On the afternoon of May 16, 1940, there was a dogfight between an English aviator and a German fighter. The British fighter-bomber, a Hawker Hurricane, crashed just behind the castle Du Parc Locmaria, on the border of Ressegem and Herzele. The English pilot was rescued from the burning plane but he was dead. The forester thought that he had been shot above Ressegem and he was buried in Ressegem.
According to oral tradition, the pilot was called "Ashworth".

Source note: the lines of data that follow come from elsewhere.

-- ==== Sys2Proof/Machine/Dispatch.lean ====
section
/-! DEFINITION. One arm per command of spec/30_encoding.md R59. -/

namespace Sys2Proof.Machine

def exec (i : Instr) (s : State) : Host.Outcome State Fault Refusal :=
  match i with
  | .nop => Sys2Proof.Machine.execNop s
  | .rdStatus => Sys2Proof.Machine.execRdStatus s
  | .clrErr => Sys2Proof.Machine.execClrErr s
  | .reset => Sys2Proof.Machine.execReset s
  | .crc16 addr len => Sys2Proof.Machine.execCrc16 addr len s
  | .crc16I data => Sys2Proof.Machine.execCrc16I data s
  | .rdCrc => Sys2Proof.Machine.execRdCrc s
  | .blkHdr blk => Sys2Proof.Machine.execBlkHdr blk s
  | .blkSetcrc blk => Sys2Proof.Machine.execBlkSetcrc blk s
  | .blkChkcrc blk => Sys2Proof.Machine.execBlkChkcrc blk s
  | .blkBuild blk data => Sys2Proof.Machine.execBlkBuild blk data s
  | .blkRead blk => Sys2Proof.Machine.execBlkRead blk s
  | .rsEnc => Sys2Proof.Machine.execRsEnc s
  | .rsDec => Sys2Proof.Machine.execRsDec s
  | .whiten addr len => Sys2Proof.Machine.execWhiten addr len s
  | .getU8 addr => Sys2Proof.Machine.execGetU8 addr s
  | .getU16 addr => Sys2Proof.Machine.execGetU16 addr s
  | .getU24 addr => Sys2Proof.Machine.execGetU24 addr s
  | .getU32 addr => Sys2Proof.Machine.execGetU32 addr s
  | .getS8 addr => Sys2Proof.Machine.execGetS8 addr s
  | .getS16 addr => Sys2Proof.Machine.execGetS16 addr s
  | .getS32 addr => Sys2Proof.Machine.execGetS32 addr s
  | .getF32 addr => Sys2Proof.Machine.execGetF32 addr s
  | .getStr addr len => Sys2Proof.Machine.execGetStr addr len s
  | .setU8 addr val => Sys2Proof.Machine.execSetU8 addr val s
  | .setU16 addr val => Sys2Proof.Machine.execSetU16 addr val s
  | .setU24 addr val => Sys2Proof.Machine.execSetU24 addr val s
  | .setU32 addr val => Sys2Proof.Machine.execSetU32 addr val s
  | .setS8 addr val => Sys2Proof.Machine.execSetS8 addr val s
  | .setS16 addr val => Sys2Proof.Machine.execSetS16 addr val s
  | .setS32 addr val => Sys2Proof.Machine.execSetS32 addr val s
  | .setF32 addr val => Sys2Proof.Machine.execSetF32 addr val s
  | .setStr addr width data => Sys2Proof.Machine.execSetStr addr width data s
  | .sfCapture => Sys2Proof.Machine.execSfCapture s
  | .sfRdSeen => Sys2Proof.Machine.execSfRdSeen s
  | .sfClear => Sys2Proof.Machine.execSfClear s

end Sys2Proof.Machine
end

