-- ==== Sys2Proof/Certificates/Slice0/Obligations.lean ====
section
/-! DEFINITION. What is to be proved of the model, one `def Obligations.<Name> : Prop` each, and the words the
statements share (`Sys2Proof.Claims`). -/

namespace Sys2Proof.Claims

open Sys2Proof.Machine

/-! ### Operands, written from the spec -/

/-- The size of a memory (R30). -/
def bankSize : Bank → Nat
  | .msg => 1024
  | .sft => 816

/-- The address operand `MSG:off` or `SFT:off` (R56): `SEL * 2^14 + OFF`. -/
def bankAddr (b : Bank) (off : Nat) : BitVec 16 :=
  match b with
  | .msg => BitVec.ofNat 16 off
  | .sft => BitVec.ofNat 16 (0x4000 + off)

/-- The address operand `SFM:off` (R56). -/
def windowAddr (off : Nat) : BitVec 16 := BitVec.ofNat 16 (0x8000 + off)

/-- An address operand that every command refuses (R56): a reserved bit is set, or the select is 3. -/
def badAddr (addr : BitVec 16) : Prop := addr.toNat / 1024 % 16 ≠ 0 ∨ addr.toNat / 16384 = 3

/-- An address operand that a command that reads refuses (R56): also the select of `SFM`. -/
def badReadAddr (addr : BitVec 16) : Prop := badAddr addr ∨ addr.toNat / 16384 = 2

/-- The block operand of block `k` (R58). -/
def blkByte (k : Fin 6) : Byte := BitVec.ofNat 8 k

/-- The ID byte of block `k` (R4). -/
def idByte (k : Fin 6) : Byte := [0x79#8, 0x7A#8, 0x7C#8, 0x7D#8, 0x7B#8, 0x76#8].getD k 0#8

/-- Byte `i` of a number of `w` bits, byte 0 the lowest (R6). -/
def byteOf {w : Nat} (v : BitVec w) (i : Nat) : Byte := v.extractLsb' (8 * i) 8

/-- The 36 opcodes (R59). -/
def opcodes : List Nat :=
  [0x00, 0x01, 0x02, 0x03, 0x10, 0x11, 0x12, 0x20, 0x21, 0x22, 0x23, 0x24, 0x30, 0x31, 0x38,
   0x40, 0x41, 0x42, 0x43, 0x44, 0x45, 0x46, 0x47, 0x48,
   0x50, 0x51, 0x52, 0x53, 0x54, 0x55, 0x56, 0x57, 0x58, 0x60, 0x61, 0x62]

/-! ### Memory, byte by byte -/

/-- The bytes `m[off .. off+n-1]` (R32). -/
def span (m : Memory) (off n : Nat) : List Byte := (List.range n).map fun i => Memory.read m (off + i)

/-- `m'` is `m` with `bytes` stored from `off` on, and every other byte as it was. -/
def Stores (m m' : Memory) (off : Nat) (bytes : List Byte) : Prop :=
  ∀ a, Memory.read m' a =
    if off ≤ a ∧ a < off + bytes.length then bytes.getD (a - off) 0#8 else Memory.read m a

/-- The state with one memory replaced. -/
def withBank (s : State) (b : Bank) (m : Memory) : State :=
  match b with
  | .msg => { s with msg := m }
  | .sft => { s with sft := m }

/-! ### Answers and errors -/

/-- The state with the response `OK` and a payload added, and nothing else changed (R51). -/
def answered (s : State) (payload : Packet) : State :=
  { s with output := s.output ++ [0x00#8 :: payload] }

/-- `STATUS` after an error with code `rc`: its sticky bit is 1, every other field as it was (R242). -/
def sticky (rc : Byte) (st : Status) : Status :=
  { st with
    errOpc := st.errOpc || rc == 0x01#8
    errArg := st.errArg || (rc == 0x02#8 || rc == 0x03#8)
    errAddr := st.errAddr || rc == 0x04#8
    errSf := st.errSf || rc == 0x05#8 }

/-- The state after a command error with code `rc`: the sticky bit, the response, and nothing else (R241). -/
def failed (s : State) (rc : Byte) : State :=
  { s with status := sticky rc s.status, output := s.output ++ [[rc]] }

/-! ### Accessors, one row per type (R151) -/

/-- A `GET.<T>` with its width and its opcode. -/
structure Getter where
  instr : BitVec 16 → Instr
  width : Nat
  opcode : Byte

/-- The eight scalar getters (R151). -/
def getters : List Getter :=
  [⟨Instr.getU8, 1, 0x40#8⟩, ⟨Instr.getU16, 2, 0x41#8⟩, ⟨Instr.getU24, 3, 0x42#8⟩, ⟨Instr.getU32, 4, 0x43#8⟩,
   ⟨Instr.getS8, 1, 0x44#8⟩, ⟨Instr.getS16, 2, 0x45#8⟩, ⟨Instr.getS32, 4, 0x46#8⟩, ⟨Instr.getF32, 4, 0x47#8⟩]

/-- A `SET.<T>` with its width and the patterns that fit. -/
structure Setter where
  instr : BitVec 16 → BitVec 32 → Instr
  width : Nat
  fits : BitVec 32 → Bool

/-- A pattern that fits an unsigned field of `n` bits (R152). -/
def fitsUnsigned (n : Nat) (val : BitVec 32) : Bool := val.toNat < 2 ^ n

/-- A pattern that, as a two's-complement number, fits a signed field of `n` bits (R152). -/
def fitsSigned (n : Nat) (val : BitVec 32) : Bool :=
  decide (val.toNat < 2 ^ (n - 1)) || decide (2 ^ 32 - 2 ^ (n - 1) ≤ val.toNat)

/-- The eight scalar setters (R162 to R169). -/
def setters : List Setter :=
  [⟨Instr.setU8, 1, fitsUnsigned 8⟩, ⟨Instr.setU16, 2, fitsUnsigned 16⟩, ⟨Instr.setU24, 3, fitsUnsigned 24⟩,
   ⟨Instr.setU32, 4, fun _ => true⟩, ⟨Instr.setS8, 1, fitsSigned 8⟩, ⟨Instr.setS16, 2, fitsSigned 16⟩,
   ⟨Instr.setS32, 4, fun _ => true⟩, ⟨Instr.setF32, 4, fun _ => true⟩]

/-- The bytes a setter stores: the low bytes of its value, lowest first (R170). -/
def fieldBytes (g : Setter) (val : BitVec 32) : List Byte := (List.range g.width).map (byteOf val)

/-- The four bytes of a value in a packet, lowest first (R152). -/
def valueBytes (val : BitVec 32) : List Byte := (List.range 4).map (byteOf val)

/-- `t` is `s` after a write of `bytes` at table address `a` through `SFM` (R180): byte `16k + j` of the table, for
the carried slice `k`, lands at `SLICE_OFF + j`; `SFM_HIT` says whether any byte landed; nothing else changes but
the response. -/
def WindowStores (s t : State) (a : Nat) (bytes : List Byte) : Prop :=
  let k := (Memory.read s.msg 0x052).toNat
  t = { s with
        msg := t.msg
        status := { s.status with sfmHit := t.status.sfmHit }
        output := s.output ++ [[0x00#8]] } ∧
    (t.status.sfmHit = true ↔ ∃ i, i < bytes.length ∧ (a + i) / 16 = k) ∧
    ∀ x, Memory.read t.msg x =
      if s.cfg.sliceOff ≤ x ∧ x < s.cfg.sliceOff + 16 ∧ a ≤ 16 * k + (x - s.cfg.sliceOff) ∧
          16 * k + (x - s.cfg.sliceOff) < a + bytes.length then
        bytes.getD (16 * k + (x - s.cfg.sliceOff) - a) 0#8
      else Memory.read s.msg x

/-! ### Blocks and streams -/

/-- The computed CRC of block `k`: of its data span only (R87). -/
def blockCrc (s : State) (k : Fin 6) : BitVec 16 :=
  crc16 (span s.msg (s.cfg.blockOff[k] + 2) s.cfg.blockLen[k])

/-- The stored CRC of block `k`, low byte first (R87). -/
def storedBlockCrc (s : State) (k : Fin 6) : Nat :=
  (Memory.read s.msg (s.cfg.blockOff[k] + 2 + s.cfg.blockLen[k])).toNat +
    256 * (Memory.read s.msg (s.cfg.blockOff[k] + 3 + s.cfg.blockLen[k])).toNat

/-- The comparison of block `k` (R194). -/
def crcMatch (s : State) (k : Fin 6) : Bool := decide (storedBlockCrc s k = (blockCrc s k).toNat)

/-- The 132 data symbols of stream `k`, ascending degree (R105, R106). -/
def dataOf (s : State) (k : Fin 2) : List Byte :=
  (List.range 132).map fun i => Memory.read s.msg (56 + k + 2 * i)

/-- The codeword of stream `k` (R106). -/
def codewordOf (s : State) (k : Fin 2) : List Byte := span s.msg s.cfg.rsParBase[k] 24 ++ dataOf s k

/-- In how many positions two words differ. -/
def distance (a b : List Byte) : Nat := (List.zipWith (· != ·) a b).count true

/-- The commands run one after the other, from `s` to `t`. -/
def Runs (s : State) : List Instr → State → Prop
  | [], t => t = s
  | i :: is, t => ∃ u, exec i s = .next u ∧ Runs u is t

/-! ### Which command writes what -/

/-- The commands that write `CRCR` (R15, R233). -/
def writesCrcr : Instr → Bool
  | .crc16 _ _ | .crc16I _ | .blkSetcrc _ | .blkChkcrc _ | .blkBuild _ _ | .blkRead _ | .reset => true
  | _ => false

/-- The commands that write `SEEN` (R14, R233). -/
def writesSeen : Instr → Bool
  | .sfCapture | .sfClear | .reset => true
  | _ => false

/-- The commands that write `RS_REC0` and `RS_REC1` (R16, R233). -/
def writesRsRec : Instr → Bool
  | .rsDec | .reset => true
  | _ => false

/-- The commands that write `CRC_OK[k]` (R16, R233). -/
def writesCrcOk (k : Fin 6) : Instr → Bool
  | .blkSetcrc b | .blkChkcrc b | .blkBuild b _ | .blkRead b => b.toNat == k
  | .reset => true
  | _ => false

/-- `SET.<T>` and `SET.STR` (R162 to R169, R172). -/
def isSet : Instr → Bool
  | .setU8 _ _ | .setU16 _ _ | .setU24 _ _ | .setU32 _ _ => true
  | .setS8 _ _ | .setS16 _ _ | .setS32 _ _ | .setF32 _ _ | .setStr _ _ _ => true
  | _ => false

/-- The block commands (R190). -/
def isBlock : Instr → Bool
  | .blkHdr _ | .blkSetcrc _ | .blkChkcrc _ | .blkBuild _ _ | .blkRead _ => true
  | _ => false

/-- The commands that write `MSG` (R10). -/
def writesMsg : Instr → Bool
  | .blkHdr _ | .blkSetcrc _ | .blkBuild _ _ | .rsEnc | .rsDec | .whiten _ _ => true
  | i => isSet i

/-- The commands that write `SFT` (R11). -/
def writesSft : Instr → Bool
  | .sfCapture | .whiten _ _ => true
  | i => isSet i

end Sys2Proof.Claims

open Sys2Proof Sys2Proof.Machine Sys2Proof.Claims

/-! ## System commands -/

/-- R230: `NOP` answers with an empty payload and changes no state; its packet with any extra byte is BAD_LENGTH. -/
def Obligations.NopAnswersAndChangesNothing : Prop :=
  (∀ s : State, exec .nop s = .next (answered s [])) ∧
  decode [0x00#8] = .ok .nop ∧
  ∀ (b : Byte) (rest : Packet), decode (0x00#8 :: b :: rest) = .error .badLength

/-- R231: `RD.STATUS` answers the 16 bits of `STATUS`, low byte first, by the layout of R16 with the two computed
bits of R18, and changes nothing. -/
def Obligations.RdStatusAnswersEveryStatusBit : Prop :=
  decode [0x01#8] = .ok .rdStatus ∧
  ∀ s : State, ∃ b0 b1 : Byte,
    exec .rdStatus s = .next (answered s [b0, b1]) ∧
    b0.getLsbD 0 = s.status.rsRec0 ∧ b0.getLsbD 1 = s.status.rsRec1 ∧
    b0.getLsbD 2 = (s.status.rsRec0 && s.status.rsRec1) ∧
    b0.getLsbD 3 = s.status.crcOk[0] ∧ b0.getLsbD 4 = s.status.crcOk[1] ∧ b0.getLsbD 5 = s.status.crcOk[2] ∧
    b0.getLsbD 6 = s.status.crcOk[3] ∧ b0.getLsbD 7 = s.status.crcOk[4] ∧ b1.getLsbD 0 = s.status.crcOk[5] ∧
    (b1.getLsbD 1 = true ↔ ∀ k, k < 51 → s.seen.getLsbD k = true) ∧
    b1.getLsbD 2 = s.status.sfmHit ∧ b1.getLsbD 3 = false ∧
    b1.getLsbD 4 = s.status.errOpc ∧ b1.getLsbD 5 = s.status.errArg ∧
    b1.getLsbD 6 = s.status.errAddr ∧ b1.getLsbD 7 = s.status.errSf

/-- R232: `CLR.ERR` clears the four sticky error bits and nothing else. -/
def Obligations.ClrErrClearsOnlyTheStickyBits : Prop :=
  decode [0x02#8] = .ok .clrErr ∧
  ∀ s : State, exec .clrErr s = .next (answered
    { s with status := { s.status with errOpc := false, errArg := false, errAddr := false, errSf := false } } [])

/-- R21, R233: after power-on, for any parameters and any contents of the two memories, `SEEN` is 0, `CRCR` is
0xFFFF and `STATUS` reads 0x0000; the `RESET` command sets the same values, keeps both memories, and answers. A
`RESET` packet of another length is BAD_LENGTH. -/
def Obligations.ResetSetsTheRegistersAndKeepsMemory : Prop :=
  (∀ (cfg : Config) (m f : Memory),
    (State.powerOn cfg m f).seen = 0#51 ∧ (State.powerOn cfg m f).crcr = 0xFFFF#16 ∧
      (State.powerOn cfg m f).statusWord = 0x0000#16 ∧
      (State.powerOn cfg m f).msg = m ∧ (State.powerOn cfg m f).sft = f) ∧
  decode [0x03#8] = .ok .reset ∧
  (∀ (b : Byte) (rest : Packet), decode (0x03#8 :: b :: rest) = .error .badLength) ∧
  ∀ s : State, ∃ t, exec .reset s = .next t ∧
    t = { s with seen := 0#51, crcr := 0xFFFF#16, status := t.status, output := s.output ++ [[0x00#8]] } ∧
    t.statusWord = 0x0000#16

/-! ## One step -/

/-- When the packet at the port decodes to a command, the step is that command, executed in the state with the
packet taken from the port. The port as a list is the model's choice, log 1. -/
def Obligations.StepRunsTheDecodedCommand : Prop :=
  ∀ (s : State) (p : Packet) (rest : List Packet) (i : Instr),
    s.input = p :: rest → decode p = .ok i → step s = exec i { s with input := rest }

There is a lot of uncertainty about this incident.
For a long time people remained in the dark about the flight itself and who was at the controls.
There are no references in the register of deaths (Ressegem) in the municipal archives.
The parish registers of Ressegem also contain no mention of a burial or a reference to this grave.
The only reference that it is a British grave can be found in the municipal account where from 1949 a receipt was recorded for the maintenance of this grave, presumably money from the Commonwealth Graveyard Commission.
The payment stops in 1953 where one notes in the margin: grave removed. The remains were reburied anonymously at the Heverlee War Cemetery.

This crashed plane in Herzele-Ressegem is not mentioned on the website "The Belgians remember them", nor is an RAF pilot named Ashworth who died on that date nowhere to be found. If it is not about this pilot, then the question arises who was shot down on May 16, 1940 in Ressegem.
One possibility is that it is Patrick Gifford.
This Scottish lawyer and pilot gained great fame because as a Spitfire pilot he was the first to shoot down a German bomber on October 16, 1939.
There is a hypothesis that he was taken badly burned in an ambulance on the retreat of the British troops and that he died and was buried somewhere along the way.
There are arguments that argue that it should be Patrick Gifford: namely the date of death, the type of Hawker Hurricane with which he flew, the fact that he was near Ressegem where he had to join the British columns as an RAF pilot. to protect.
But nothing can be found in the archives of this pilot and his possible burial in Ressegem either.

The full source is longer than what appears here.